*** Records to process Section Begins ***

-- ==== Sys2Proof/Tests/Slice0.lean ====
section
/-! SUPPORT. The model's own tests, each a named theorem on fixed values, and for every statement of
Certificates/Slice0/Obligations.lean with hypotheses a witness that meets them.
Expected values are those of spec/95_test_vectors.md (cited by their ids) or of the rule cited. -/

namespace Sys2Proof.Tests

open Sys2Proof.Machine

/-! ## Helpers -/

/-- A field of the next state that an outcome answers. -/
def nextField {α : Type} (outcome : Host.Outcome State Fault Refusal) (field : State → α) : Option α :=
  match outcome with
  | .next t => some (field t)
  | _ => none

/-- What the host reads with one read of `addr`. -/
def readBack (outcome : Host.Outcome State Fault Refusal) (addr : Addr) : Option Word :=
  nextField outcome fun t => memRead t addr

/-- The initial hash value of SHA-256 (G2 of spec/95). -/
def initialHash : HashState :=
  ⟨0x6a09e667, 0xbb67ae85, 0x3c6ef372, 0xa54ff53a, 0x510e527f, 0x9b05688c, 0x1f83d9ab, 0x5be0cd19⟩

/-- The schedule of a one-block message by the external expansion (G4 of spec/95), newest word first. -/
def expandBlock : Nat → List Word → List Word
  | 0, words => words
  | n + 1, words =>
    let s0 := words.getD 14 0
    let s1 := words.getD 1 0
    expandBlock n
      (((rotr s1 17 ^^^ rotr s1 19 ^^^ (s1 >>> 10)) + words.getD 6 0
        + (rotr s0 7 ^^^ rotr s0 18 ^^^ (s0 >>> 3)) + words.getD 15 0) :: words)

/-- The schedule of "abc" (E1 of spec/95). -/
def abcSchedule : Schedule :=
  let words := expandBlock 48 [0x18, 0, 0, 0, 0, 0, 0, 0, 0, 0, 0, 0, 0, 0, 0, 0x61626380]
  Vector.ofFn fun i => words.getD (63 - i.val) 0

/-- The idle engine with "abc" loaded. -/
def loaded : State := { State.reset with S := initialHash, M := abcSchedule }

/-- `loaded`, with COMPRESS_8X accepted and `idx` rounds behind it (S left as loaded). -/
def busyAt (idx : BitVec 7) : State := { loaded with IDX := idx, UF := 3, BUSY := true }

/-- `s` with one transaction on the port. -/
def withPresented (s : State) (r : Request) : State := { s with program := [.present r] }

/-! ## Well-formedness: every check refuses an ill-formed term -/

theorem test_wellformed_rd : (Instr.rd 0x09 0).wellFormed = true ∧
    (Instr.rd 0x09 0xdeadbeef).wellFormed = false := by decide
theorem test_wellformed_wr : (Instr.wr 0x00 0x6a09e667).wellFormed = true := by decide
theorem test_wellformed_compress1x : (Instr.compress1x 0).wellFormed = true ∧
    (Instr.compress1x 1).wellFormed = false := by decide
theorem test_wellformed_compress2x : (Instr.compress2x 0).wellFormed = true ∧
    (Instr.compress2x 0x1fffffff).wellFormed = false := by decide
theorem test_wellformed_compress4x : (Instr.compress4x 0).wellFormed = true ∧
    (Instr.compress4x 0x10000000).wellFormed = false := by decide
theorem test_wellformed_compress8x : (Instr.compress8x 0).wellFormed = true ∧
    (Instr.compress8x 2).wellFormed = false := by decide
theorem test_wellformed_nop : (Instr.nop 0).wellFormed = true ∧
    (Instr.nop 3).wellFormed = false := by decide

/-! ## Decoding: words written out from the layouts of R80 (V-E1 to V-E26)
A format T word is given in its 41 bits, or in whole bytes, 48 bits (log entry 10). -/

/-- we = 0, addr = 00001001, wdata (ignored): V-E19, V-E26. -/
theorem test_decode_rd :
    decodeTableWord 48 0b00000000_00001001_00000000_00000000_00000000_00000000 = some (.rd 0x09 0) ∧
    decodeTableWord 48 0x009deadbeef = some (.rd 0x09 0xdeadbeef) ∧
    decodeTableWord 41 0x0bf00000000 = some (.rd 0xbf 0) := by decide

/-- we = 1, addr, wdata: V-E21, V-E22, V-E23. -/
theorem test_decode_wr :
    decodeTableWord 48 0x1006a09e667 = some (.wr 0x00 0x6a09e667) ∧
    decodeTableWord 41 0x14061626380 = some (.wr 0x40 0x61626380) ∧
    decodeTableWord 48 0x17f00000018 = some (.wr 0x7f 0x00000018) := by decide

/-- START = 1, UNROLL_SEL = 00: V-E2, V-E10, V-E12. -/
theorem test_decode_compress1x :
    decodeTableWord 32 0b00000000_00000000_00000000_00000001 = some (.compress1x 0) ∧
    decodeTableWord 32 0x00000009 = some (.compress1x 1) ∧
    decodeTableWord 32 0x80000001 = some (.compress1x 0x10000000) := by decide

/-- START = 1, UNROLL_SEL = 01: V-E4, V-E15. -/
theorem test_decode_compress2x :
    decodeTableWord 32 0b00000000_00000000_00000000_00000011 = some (.compress2x 0) ∧
    decodeTableWord 32 0xfffffffb = some (.compress2x 0x1fffffff) := by decide

/-- START = 1, UNROLL_SEL = 10: V-E6. -/
theorem test_decode_compress4x :
    decodeTableWord 32 0b00000000_00000000_00000000_00000101 = some (.compress4x 0) := by decide

/-- START = 1, UNROLL_SEL = 11: V-E8, V-E11, V-E13. -/
theorem test_decode_compress8x :
    decodeTableWord 32 0b00000000_00000000_00000000_00000111 = some (.compress8x 0) ∧
    decodeTableWord 32 0x0000000f = some (.compress8x 1) ∧
    decodeTableWord 32 0xffffffff = some (.compress8x 0x1fffffff) := by decide

/-- START = 0: V-E1, V-E3, V-E5, V-E7, V-E9, V-E14, V-E16. -/
theorem test_decode_nop :
    decodeTableWord 32 0 = some (.nop 0) ∧ decodeTableWord 32 2 = some (.nop 1) ∧
    decodeTableWord 32 4 = some (.nop 2) ∧ decodeTableWord 32 6 = some (.nop 3) ∧
    decodeTableWord 32 8 = some (.nop 4) ∧ decodeTableWord 32 0xfffffff8 = some (.nop 0x7ffffffc) ∧
    decodeTableWord 32 0x100 = some (.nop 0x80) := by decide

/-- A transaction that writes CTRL is the command its data word is: V-E17, V-E18. -/
theorem test_decode_write_to_ctrl :
    decodeRequest (Request.ofWord 0x10800000007) = .compress8x 0 ∧
    decodeRequest (Request.ofWord 0x10800000000) = .nop 0 ∧
    decodeRequest (Request.ofWord 0x00800000007) = .rd 0x08 7 := by decide

/-- A number that is no word of either format is rejected by name (R80). -/
theorem test_decode_rejects :
    decodeTableWord 41 0x20000000000 = none ∧ decodeTableWord 48 0x20000000000 = none ∧ decodeTableWord 32 0x100000000 = none ∧
    decodeTableWord 16 0 = none := by decide

/-- The encoder, on the words of V-E12, V-E15, V-E23, V-E26. -/
theorem test_encode :
    encode (.compress1x 0x10000000) = .formatC 0x80000001 ∧
    encode (.compress2x 0x1fffffff) = .formatC 0xfffffffb ∧
    encode (.wr 0x7f 0x18) = .formatT 0x17f00000018 ∧
    encode (.rd 0x09 0xdeadbeef) = .formatT 0x009deadbeef := by decide

/-! ## Arithmetic -/

/-- V-H14, V-H32, V-H43, V-H44, V-H29. -/
theorem test_helpers :
    rotr 0x12345678 6 = 0xe048d159 ∧ ep1 0x12345678 = 0x3561abda ∧
    ch 0x6a09e667 0xbb67ae85 0x3c6ef372 = 0x3e67b715 ∧
    maj 0xffffffff 0x12345678 0x9abcdef0 = 0x9abcdef8 ∧ ep0 0x510e527f = 0x7ef0e1a9 := by decide

/-- V-R5: the five-term sum carries out of bit 31. V-R3: every addition overflows. -/
theorem test_round_fused :
    roundFused initialHash 0x428a2f98 0x61626380 =
      ⟨0x5d6aebcd, 0x6a09e667, 0xbb67ae85, 0x3c6ef372, 0xfa2a4622, 0x510e527f, 0x9b05688c, 0x1f83d9ab⟩ ∧
    (roundFused ⟨-1, -1, -1, -1, -1, -1, -1, -1⟩ (-1) (-1)).a = 0xfffffff9 ∧
    (roundFused ⟨-1, -1, -1, -1, -1, -1, -1, -1⟩ (-1) (-1)).e = 0xfffffffa := by decide

/-- V-R7 and V-R8, in the accumulated form of R107. -/
theorem test_round_accumulated :
    roundSeq ⟨0xd39a2165, 0x04d24d6c, 0xb85e2ce9, 0xb6ae8fff, 0xfb121210, 0x948d25b6, 0x961f4894, 0xb21bad3d⟩
        0xc67178f2 0x12b1edeb =
      ⟨0x506e3058, 0xd39a2165, 0x04d24d6c, 0xb85e2ce9, 0x5ef50f24, 0xfb121210, 0x948d25b6, 0x961f4894⟩ ∧
    roundSeq ⟨0xe5e8d346, 0, 0, 0x80000000, 0, 0, 0, 0x80000000⟩ 0 0 =
      ⟨0, 0xe5e8d346, 0, 0, 0, 0, 0, 0⟩ := by decide

/-- V-C1, with the source's own digest: after the host's feed-forward the words are those of
ba7816bf 8f01cfea 414140de 5dae2223 b00361a3 96177a9c b410ff61 f20015ad. -/
theorem test_compress_abc :
    (List.finRange 8).map (fun i => (compress initialHash abcSchedule).get i + initialHash.get i) =
      [0xba7816bf, 0x8f01cfea, 0x414140de, 0x5dae2223, 0xb00361a3, 0x96177a9c, 0xb410ff61, 0xf20015ad] := by
  decide +kernel

/-- V-C5. -/
theorem test_compress_small_integers :
    compress ⟨1, 2, 3, 4, 5, 6, 7, 8⟩ (Vector.ofFn fun i => BitVec.ofNat 32 i.val) =
      ⟨0xe75bf797, 0x1d94516f, 0xfe15a6b7, 0xc47f2a75, 0x9bcfaa83, 0xc00ad46f, 0xc0f20281, 0x13ef9c05⟩ := by
  decide +kernel

/-! ## RD and WR -/

/-- V-A5, V-A7, V-A8, V-A9 to V-A12, and the words at the edges of every row of R56's map. -/
theorem test_read_address_map :
    memRead loaded 0x00 = 0x6a09e667 ∧ memRead loaded 0x07 = 0x5be0cd19 ∧
    memRead loaded 0x08 = 0 ∧ memRead loaded 0x09 = 0 ∧
    memRead loaded 0x0a = 0 ∧ memRead loaded 0x3f = 0 ∧
    memRead loaded 0x40 = 0x61626380 ∧ memRead loaded 0x4f = 0x18 ∧ memRead loaded 0x7f = 0x12b1edeb ∧
    memRead loaded 0x80 = 0x428a2f98 ∧ memRead loaded 0xbf = 0xc67178f2 ∧
    memRead loaded 0xc0 = 0 ∧ memRead loaded 0xff = 0 := by decide +kernel

/-- V-A2 and V-S1: a read is logged; STATUS is read during a compress while the engine steps. -/
theorem test_rd :
    nextField (exec (.rd 0x00 0) loaded) (·.readLog) = some [0x6a09e667] ∧
    nextField (exec (.rd 0x09 0) (busyAt 8)) (·.readLog) = some [0x0000080d] ∧
    nextField (exec (.rd 0x09 0) (busyAt 8)) (·.IDX) = some 16 := by decide +kernel

/-- R54, R57, R170: `rsp_rdata` carries the word of an accepted read only. -/
theorem test_rsp_rdata :
    rspRdataPin loaded ⟨false, 0x00, 0⟩ = some 0x6a09e667 ∧
    rspRdataPin (busyAt 8) ⟨false, 0x00, 0⟩ = none ∧ rspRdataPin loaded ⟨true, 0x00, 0⟩ = none ∧
    rspRdataPin { loaded with rstN := [false] } ⟨false, 0x00, 0⟩ = none := by decide +kernel

/-- R57: a read of anything but STATUS is held while the engine runs. -/
theorem test_rd_held :
    nextField (step (withPresented (busyAt 8) ⟨false, 0x00, 0⟩)) (·.readLog) = some [] ∧
    nextField (step (withPresented (busyAt 8) ⟨false, 0x00, 0⟩)) (·.program) =
      some [.present ⟨false, 0x00, 0⟩] := by decide +kernel

/-- V-A1 to V-A4: words of S and M read back. -/
theorem test_wr :
    readBack (exec (.wr 0x00 0x11111111) loaded) 0x00 = some 0x11111111 ∧
    readBack (exec (.wr 0x07 0x11111111) loaded) 0x07 = some 0x11111111 ∧
    readBack (exec (.wr 0x47 0x22222222) loaded) 0x47 = some 0x22222222 ∧
    readBack (exec (.wr 0x7f 0x22222222) loaded) 0x7f = some 0x22222222 := by decide +kernel

/-- V-A6, V-A13 to V-A16: a write to KTAB, to a reserved address, to STATUS changes nothing. -/
theorem test_wr_ignored :
    nextField (exec (.wr 0x80 0x33333333) loaded) id = some loaded ∧
    nextField (exec (.wr 0x20 0x44444444) loaded) id = some loaded ∧
    nextField (exec (.wr 0x09 0xffffffff) loaded) id = some loaded ∧
    nextField (exec (.wr 0xff 0x44444444) loaded) id = some loaded := by decide +kernel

*** Records to process Section Ends ***

*Problem*:
Transcribe the records above from the line holding "def withPresented (s" down to the line holding "decodeTableWord 32 0x00000009", inclusive, without adding anything.

*The answer*:
def withPresented (s : State) (r : Request) : State := { s with program := [.present r] }

/-! ## Well-formedness: every check refuses an ill-formed term -/

theorem test_wellformed_rd : (Instr.rd 0x09 0).wellFormed = true ∧
    (Instr.rd 0x09 0xdeadbeef).wellFormed = false := by decide
theorem test_wellformed_wr : (Instr.wr 0x00 0x6a09e667).wellFormed = true := by decide
theorem test_wellformed_compress1x : (Instr.compress1x 0).wellFormed = true ∧
    (Instr.compress1x 1).wellFormed = false := by decide
theorem test_wellformed_compress2x : (Instr.compress2x 0).wellFormed = true ∧
    (Instr.compress2x 0x1fffffff).wellFormed = false := by decide
theorem test_wellformed_compress4x : (Instr.compress4x 0).wellFormed = true ∧
    (Instr.compress4x 0x10000000).wellFormed = false := by decide
theorem test_wellformed_compress8x : (Instr.compress8x 0).wellFormed = true ∧
    (Instr.compress8x 2).wellFormed = false := by decide
theorem test_wellformed_nop : (Instr.nop 0).wellFormed = true ∧
    (Instr.nop 3).wellFormed = false := by decide

/-! ## Decoding: words written out from the layouts of R80 (V-E1 to V-E26)
A format T word is given in its 41 bits, or in whole bytes, 48 bits (log entry 10). -/

/-- we = 0, addr = 00001001, wdata (ignored): V-E19, V-E26. -/
theorem test_decode_rd :
    decodeTableWord 48 0b00000000_00001001_00000000_00000000_00000000_00000000 = some (.rd 0x09 0) ∧
    decodeTableWord 48 0x009deadbeef = some (.rd 0x09 0xdeadbeef) ∧
    decodeTableWord 41 0x0bf00000000 = some (.rd 0xbf 0) := by decide

/-- we = 1, addr, wdata: V-E21, V-E22, V-E23. -/
theorem test_decode_wr :
    decodeTableWord 48 0x1006a09e667 = some (.wr 0x00 0x6a09e667) ∧
    decodeTableWord 41 0x14061626380 = some (.wr 0x40 0x61626380) ∧
    decodeTableWord 48 0x17f00000018 = some (.wr 0x7f 0x00000018) := by decide

/-- START = 1, UNROLL_SEL = 00: V-E2, V-E10, V-E12. -/
theorem test_decode_compress1x :
    decodeTableWord 32 0b00000000_00000000_00000000_00000001 = some (.compress1x 0) ∧
    decodeTableWord 32 0x00000009 = some (.compress1x 1) ∧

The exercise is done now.